The unintended impact of COVID-19 on cancer
Over the last few months, many patients have been in fear of their cancer journey. This fear had nothing to do with receiving their diagnosis or walking into a screening because of a found lump or increased risk. It wasn’t about dealing with the side effects of their chemotherapy, surgery, or radiation treatment. And, it was not caused by the stress felt when waiting for results from a significant medical test or scan. The fear was caused by our country’s myopic focus on flatting the COVID-19 curve. While we may have successfully flattened the proverbial curve, we have created a potentially larger, more dangerous shadow curve in the world of cancer.
In April 2020, the IQVIA Institute for Human Data Science published a report that shined a light on the unintended impact of our response to the threat of COVID-19. According to the report, it is estimated that the delay in 22 million cancer screening tests will result in an increased risk of delayed or missed diagnoses for 80,000 patients.
While COVID-19 exposed some major vulnerabilities in our health care infrastructure, most notably, the system’s ability to continue to care for every high-risk chronic health care case— such as cancer and heart conditions— when other aspects of our health care system were overwhelmed by an unpredictable health care crisis. The long-term implications may be devastating, particularly if we do not recognize and address the looming Cancer Shadow Curve, a dramatic spike in undiagnosed and untreated cancer cases as a side-effect of the pandemic.
So where are we after the health care system essentially placed cancer care on hold for three months?
The U.S. has already witnessed a 37 percent drop in cancer care diagnosis compared to this same time period last year, and we have experienced massive drops in cancer screenings including mammography (87 percent drop), colonoscopy (90 percent drop) and Pap Smear (83 percent drop).
Doctors find a lot of cancers during screenings— and much more incidentally as they meet with patients for non-cancer examinations. Typically, there are nearly 1.8 million cases of cancer diagnosed each year, but people who have skipped appointments over the last three months are not getting diagnosed. That is a major concern.
If people wait until next year to get screened, their undiagnosed condition may worsen, even if cancer remains treatable. That can lead to dramatically worse consequences to their quality of life for years, particularly if, during that time, their cancer progresses from Stage 2 to State 3 or 4. From the “Shadow Curve” perspective it means the health care system will start to see an influx of very difficult to treat cancer cases all at once instead of doctors being able to address cancers during more treatable stages, giving them more opportunities to find the right solutions.
So, what can we do to help people immediately and prepare the system for the future?
Right now, patients need to restart their cancer prevention screenings, treatments and surgeries.
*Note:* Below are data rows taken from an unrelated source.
-- ==== Sys2Proof/Laws/PerInstr.lean ====
section
/-! SUPPORT. Encoding.Statement, instruction by instruction: decoding by table undoes what the encoder's tables say of the instruction. -/

namespace Sys2Proof.Laws

/-- The decoder's tables give the instruction back from what the encoder's tables say of it. -/
def Encoding.Statement (i : Instr) : Prop :=
  (∀ c f, codeOf i = some (c, f) → coreOf c f = some i) ∧
    (∀ op d a, op5Of i = some (op, d, a) → shortOf2 op d a = i) ∧
    (∀ op d a b, op6Of i = some (op, d, a, b) → shortOf4 op d a b = i)

theorem Encoding.core {i : Instr} {c : Code} {f : Fields} (h : codeOf i = some (c, f)) (h2 : op5Of i = none) (h4 : op6Of i = none)
    (g : coreOf c f = some i) : Encoding.Statement i := by
  refine ⟨fun x y e => ?_, fun _ _ _ e => ?_, fun _ _ _ _ e => ?_⟩
  · rw [h] at e; cases e; exact g
  · rw [h2] at e; cases e
  · rw [h4] at e; cases e

theorem Encoding.two {i : Instr} {op d a : BitVec 5} (h : codeOf i = none) (h2 : op5Of i = some (op, d, a)) (h4 : op6Of i = none)
    (g : shortOf2 op d a = i) : Encoding.Statement i := by
  refine ⟨fun _ _ e => ?_, fun _ _ _ e => ?_, fun _ _ _ _ e => ?_⟩
  · rw [h] at e; cases e
  · rw [h2] at e; cases e; exact g
  · rw [h4] at e; cases e

theorem Encoding.four {i : Instr} {op : BitVec 6} {d a b : BitVec 8} (h : codeOf i = none) (h2 : op5Of i = none)
    (h4 : op6Of i = some (op, d, a, b)) (g : shortOf4 op d a b = i) : Encoding.Statement i := by
  refine ⟨fun _ _ e => ?_, fun _ _ _ e => ?_, fun _ _ _ _ e => ?_⟩
  · rw [h] at e; cases e
  · rw [h2] at e; cases e
  · rw [h4] at e; cases e; exact g

theorem Encoding.event {i : Instr} (h : codeOf i = none) (h2 : op5Of i = none) (h4 : op6Of i = none) : Encoding.Statement i := by
  refine ⟨fun _ _ e => ?_, fun _ _ _ e => ?_, fun _ _ _ _ e => ?_⟩
  · rw [h] at e; cases e
  · rw [h2] at e; cases e
  · rw [h4] at e; cases e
The cancer isn’t going to wait for COVID-19 and neither should you.
In planning for the future, the health care system needs to fix what is broken, now. Shame on COVID for fooling the system once, but shame on us if the system isn’t better prepared if COVID-19 or another pandemic-like scenario hits our country.
First, we cannot have a one-size-fits-all monolithic policy. Asking cancer patients to curl up under the covers at home and wait instead of getting their necessary treatments is just bad medicine. Instead, we need to have systemic protections that shift high-risk patients to singular care facilities that isolate them from a pandemic instead of isolating them completely from their cancer treatments.
Second, we need to ensure the patient’s care team can follow them to the singular care facility so those patients can maintain their continuity of care. As health care professionals, it’s our responsibility to solve these types of administrative problems, not the patients.
Last, and maybe most important, we need a system that can suspend insurance bureaucracy during a pandemic-like situation. It’s not acceptable for a patient’s care to be put on hold because an available treatment center isn’t “in-network.” In these situations, insurance should default to an established reimbursement structure that is automatically implemented so the patient can continue care anywhere.
Three years into the future researchers may look back at the pandemic and discover that deaths from undiagnosed conditions— such as cancer, heart attack, stroke or mental health— were as or more pervasive than COVID-19 itself. We can prevent that study from being written, and that starts by maintaining the patient’s continuity of care and strengthening our approach before the cancer shadow curve has a chance to overwhelm the health care system.
Pat A. Basu is the president and CEO of Cancer Treatment Centers of America Global Inc. (CTCA), a national oncology network of hospitals and outpatient care centers. Prior to joining CTCA, Basu served as a White House fellow and senior adviser and played a key role in helping execute portions of then-President Barack Obama’s economic and health agenda.